[Data for analysis — start]
-- ==== Sys2Proof/Certificates/Slice0/Obligations.lean ====
section
/-! DEFINITION. The statements for the provers. Words that several statements share stand in Sys2Proof.Stmt; the statements
themselves are Obligations. A premise Sparse.wf says that a table or array of the state is in its one canonical form; a premise Plain
that the core is in no pair, whose effects wait for a comparison. -/

section
open Sys2Proof Sys2Proof.Machine

/-! ### Words that the statements share -/

namespace Sys2Proof.Stmt

/-- `t` is `s` but for the results in flight, to which some are added, and the issue number: every register, flag, tile, port,
special register and byte of memory is as it was. -/
def OnlyInFlight (s t : State) : Prop :=
  ∃ (l : List Pend) (n : Nat),
    t = { s with core := { s.core with flight := s.core.flight ++ l, iss := { s.core.iss with seq := n } } }

/-- The same, but for detections under way, of which some are cancelled. -/
def OnlyInFlightOrDetect (s t : State) : Prop :=
  ∃ (l : List Pend) (n : Nat) (d : List Detect),
    t = { s with core := { s.core with flight := s.core.flight ++ l, dets := d, iss := { s.core.iss with seq := n } } }

/-- The bundle is held: nothing else of the state differs. -/
def Held (s t : State) : Prop := t = { s with core := { s.core with iss := { s.core.iss with verdict := .held } } }

/-- Every byte of memory reads as before. -/
def SameBytes (s t : State) : Prop := ∀ a : Nat, t.readByte a = s.readByte a

/-- The X, Q, H, MA and staging registers and the special registers that taking a trap does not write. -/
def SameRegisters (s t : State) : Prop :=
  t.core.r.x = s.core.r.x ∧ t.core.r.q = s.core.r.q ∧ t.core.r.h = s.core.r.h ∧ t.core.r.ma = s.core.r.ma ∧
  t.core.r.stg = s.core.r.stg ∧ t.core.r.excmask = s.core.r.excmask ∧ t.core.r.fpstat = s.core.r.fpstat ∧
  t.core.r.decstat = s.core.r.decstat ∧ t.core.r.rmode = s.core.r.rmode ∧ t.core.r.tasknum = s.core.r.tasknum ∧
  t.core.r.seqlen = s.core.r.seqlen ∧ t.core.r.patbank = s.core.r.patbank ∧ t.core.r.wptr = s.core.r.wptr

/-- Has the task issued HALT, or been ended, already? -/
def Ending (c : Core) : Prop := ∃ f n e d, c.task.phase = .ending f n e d

/-- Taking trap `k` with the handler at offset `h`, from `s`: cause registers with TRAPPC `pc`, INH set and no other bit of
KSTAT changed but WLACT, which clears; the results in flight captured with the cycles they have left; the first bundle of the
handler 4 cycles later. -/
def TrapTaken (s t : State) (k : Trap) (pc : ParcelIx) (h : Nat) : Prop :=
  t.core.r.tcause = BitVec.ofNat 64 (k.slot % 16 * 256 + k.code % 256) ∧ t.core.r.tpc = pc.setWidth 64 ∧
  t.core.r.taddr = k.addr ∧ t.core.r.tinfo = k.info ∧ t.core.r.inh = true ∧
  (∀ b : Nat, b ≠ 6 → b ≠ 1 → t.core.r.kstat.getLsbD b = s.core.r.kstat.getLsbD b) ∧
  t.core.pc = BitVec.ofNat 47 (s.core.kern.text + h) ∧ t.core.iss.ready = s.cycle + 4 ∧
  t.core.captured = s.core.captured ++
    (s.core.flight.filter (fun p => !(p.w.engine || p.ans))).map (fun p => { p with due := p.due - s.cycle }) ++ s.core.halted ∧
  t.core.flight = s.core.flight.filter (fun p => p.w.engine || p.ans) ∧
  SameRegisters s t ∧ SameBytes s t ∧ t.cycle = s.cycle

/-- May a trap start a handler: the task has one, is no gang, has INH clear and has not issued HALT? -/
def Handles (c : Core) (h : Nat) : Prop :=
  c.kern.handler = some h ∧ c.r.gsize ≤ 1 ∧ c.r.inh = false ∧ ¬ Ending c

/-- Granule g of the scratchpad lies in a run of the free map. -/
def FreeAt (c : Core) (g : Nat) : Prop := ∃ r ∈ c.free, r.1 ≤ g ∧ g < r.2

end Sys2Proof.Stmt

open Sys2Proof.Stmt
/-! ### Scalar operations -/

/-- An operation whose guard predicate reads false at issue leaves the state as it is: for every operation of every slot
(`Instr.guard` is its guard; the events, which have none, read the predicate that always executes). -/
def Obligations.GuardFalseNoEffect : Prop :=
  ∀ (i : Instr) (s : State), s.core.guard i.guard = false → exec i s = .next s

/-- The register-form integer operations of Table 1 complete with the result of the table, from the values that the
registers hold at issue, visible 1 cycle later, and 3 cycles later for MUL, MULH and MULHU: products by the 128-bit product of
the extended operands, CLZ and POPC as counts, SEXT and ZEXT of 8, 16 and 32 bits. -/
def Sys2Proof.Stmt.IntegerRegisterResults : Prop :=
  ∀ (s : State) (g : Guard) (d a b : XReg), s.core.guard g = true →
    let x := s.core.x a
    let y := s.core.x b
    exec (.add g d a b) s = .next (s.schedX 1 d (x + y)) ∧
    exec (.sub g d a b) s = .next (s.schedX 1 d (x - y)) ∧
    exec (.and_ g d a b) s = .next (s.schedX 1 d (x &&& y)) ∧
    exec (.or_ g d a b) s = .next (s.schedX 1 d (x ||| y)) ∧
    exec (.xor g d a b) s = .next (s.schedX 1 d (x ^^^ y)) ∧
    exec (.shl g d a b) s = .next (s.schedX 1 d (x <<< (y.extractLsb' 0 6).toNat)) ∧
    exec (.shr g d a b) s = .next (s.schedX 1 d (x >>> (y.extractLsb' 0 6).toNat)) ∧
    exec (.sar g d a b) s = .next (s.schedX 1 d (x.sshiftRight (y.extractLsb' 0 6).toNat)) ∧
    exec (.mul g d a b) s = .next (s.schedX 3 d (x * y)) ∧
    exec (.mulh g d a b) s = .next (s.schedX 3 d ((x.signExtend 128 * y.signExtend 128).extractLsb' 64 64)) ∧
    exec (.mulhu g d a b) s = .next (s.schedX 3 d ((x.setWidth 128 * y.setWidth 128).extractLsb' 64 64)) ∧
    exec (.min_ g d a b) s = .next (s.schedX 1 d (if x.toInt ≤ y.toInt then x else y)) ∧
    exec (.max_ g d a b) s = .next (s.schedX 1 d (if x.toInt ≤ y.toInt then y else x)) ∧
    exec (.minu g d a b) s = .next (s.schedX 1 d (if x.toNat ≤ y.toNat then x else y)) ∧
    exec (.maxu g d a b) s = .next (s.schedX 1 d (if x.toNat ≤ y.toNat then y else x)) ∧
    exec (.clz g d a) s = .next (s.schedX 1 d x.clz) ∧
    exec (.popc g d a) s = .next (s.schedX 1 d x.cpop) ∧
    exec (.sext g 0 d a) s = .next (s.schedX 1 d ((x.extractLsb' 0 8).signExtend 64)) ∧
    exec (.sext g 1 d a) s = .next (s.schedX 1 d ((x.extractLsb' 0 16).signExtend 64)) ∧
    exec (.sext g 2 d a) s = .next (s.schedX 1 d ((x.extractLsb' 0 32).signExtend 64)) ∧
    exec (.zext g 0 d a) s = .next (s.schedX 1 d ((x.extractLsb' 0 8).setWidth 64)) ∧
    exec (.zext g 1 d a) s = .next (s.schedX 1 d ((x.extractLsb' 0 16).setWidth 64)) ∧
    exec (.zext g 2 d a) s = .next (s.schedX 1 d ((x.extractLsb' 0 32).setWidth 64))

/-- Division never traps: DIV, DIVU, REM and REMU complete for all operands, 18 cycles later. A zero divisor gives all ones
and the dividend; the most negative dividend by -1 gives itself and 0; otherwise the signed forms give the quotient truncated
toward zero and the remainder with the dividend's sign, the unsigned forms the quotient and remainder of the numbers. At its
issue each holds the divider, whatever its guard, for its own issue cycle and the 17 after it: the count falls by 1 at each issue without a
division, and another division issued before it is 0 raises ENC. -/
def Obligations.DivisionResults : Prop :=
  ∀ (s : State) (g : Guard) (d a b : XReg), s.core.guard g = true →
    let x := s.core.x a
    let y := s.core.x b
    ∃ q u r v : Word,
      exec (.div g d a b) s = .next (s.schedX 18 d q) ∧ exec (.divu g d a b) s = .next (s.schedX 18 d u) ∧
      exec (.rem g d a b) s = .next (s.schedX 18 d r) ∧ exec (.remu g d a b) s = .next (s.schedX 18 d v) ∧
      (y = 0 → q = 0xFFFFFFFFFFFFFFFF ∧ u = 0xFFFFFFFFFFFFFFFF ∧ r = x ∧ v = x) ∧
      (x = 0x8000000000000000 ∧ y = 0xFFFFFFFFFFFFFFFF → q = x ∧ r = 0) ∧
      (y ≠ 0 ∧ ¬(x = 0x8000000000000000 ∧ y = 0xFFFFFFFFFFFFFFFF) →
        q.toInt = x.toInt.tdiv y.toInt ∧ r.toInt = x.toInt.tmod y.toInt) ∧
      (y ≠ 0 → u.toNat = x.toNat / y.toNat ∧ v.toNat = x.toNat % y.toNat) ∧
      (∀ (c : Core) (p : Part) (n : Nat), p.2.1.ops = [(n, some (.div g d a b))] → (c.iss.issued [p]).divHold = 17) ∧
      (∀ (c : Core) (p : Part) (n : Nat), p.2.1.ops = [(n, some (.divu g d a b))] → (c.iss.issued [p]).divHold = 17) ∧
      (∀ (c : Core) (p : Part) (n : Nat), p.2.1.ops = [(n, some (.rem g d a b))] → (c.iss.issued [p]).divHold = 17) ∧
      (∀ (c : Core) (p : Part) (n : Nat), p.2.1.ops = [(n, some (.remu g d a b))] → (c.iss.issued [p]).divHold = 17) ∧
      (∀ (c : Core) (l : List Part), (∀ o ∈ realOps l, o.2.divides = false) → (c.iss.issued l).divHold = c.iss.divHold - 1) ∧
      (∀ (c : Core) (l : List (Nat × Instr)), 0 < c.iss.divHold → (∃ o ∈ l, o.2.divides = true) → c.stepFour l = true)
[Data for analysis — finish]
*Task prompt*.
Given the data above, transcribe exactly the lines from the one containing "open Sys2Proof Sys2Proof.Machine" down to the one containing "t.core.r.x = s.core.r.x", and no others.

*Exercise answer*.
open Sys2Proof Sys2Proof.Machine

/-! ### Words that the statements share -/

namespace Sys2Proof.Stmt

/-- `t` is `s` but for the results in flight, to which some are added, and the issue number: every register, flag, tile, port,
special register and byte of memory is as it was. -/
def OnlyInFlight (s t : State) : Prop :=
  ∃ (l : List Pend) (n : Nat),
    t = { s with core := { s.core with flight := s.core.flight ++ l, iss := { s.core.iss with seq := n } } }

/-- The same, but for detections under way, of which some are cancelled. -/
def OnlyInFlightOrDetect (s t : State) : Prop :=
  ∃ (l : List Pend) (n : Nat) (d : List Detect),
    t = { s with core := { s.core with flight := s.core.flight ++ l, dets := d, iss := { s.core.iss with seq := n } } }

/-- The bundle is held: nothing else of the state differs. -/
def Held (s t : State) : Prop := t = { s with core := { s.core with iss := { s.core.iss with verdict := .held } } }

/-- Every byte of memory reads as before. -/
def SameBytes (s t : State) : Prop := ∀ a : Nat, t.readByte a = s.readByte a

/-- The X, Q, H, MA and staging registers and the special registers that taking a trap does not write. -/
def SameRegisters (s t : State) : Prop :=
  t.core.r.x = s.core.r.x ∧ t.core.r.q = s.core.r.q ∧ t.core.r.h = s.core.r.h ∧ t.core.r.ma = s.core.r.ma ∧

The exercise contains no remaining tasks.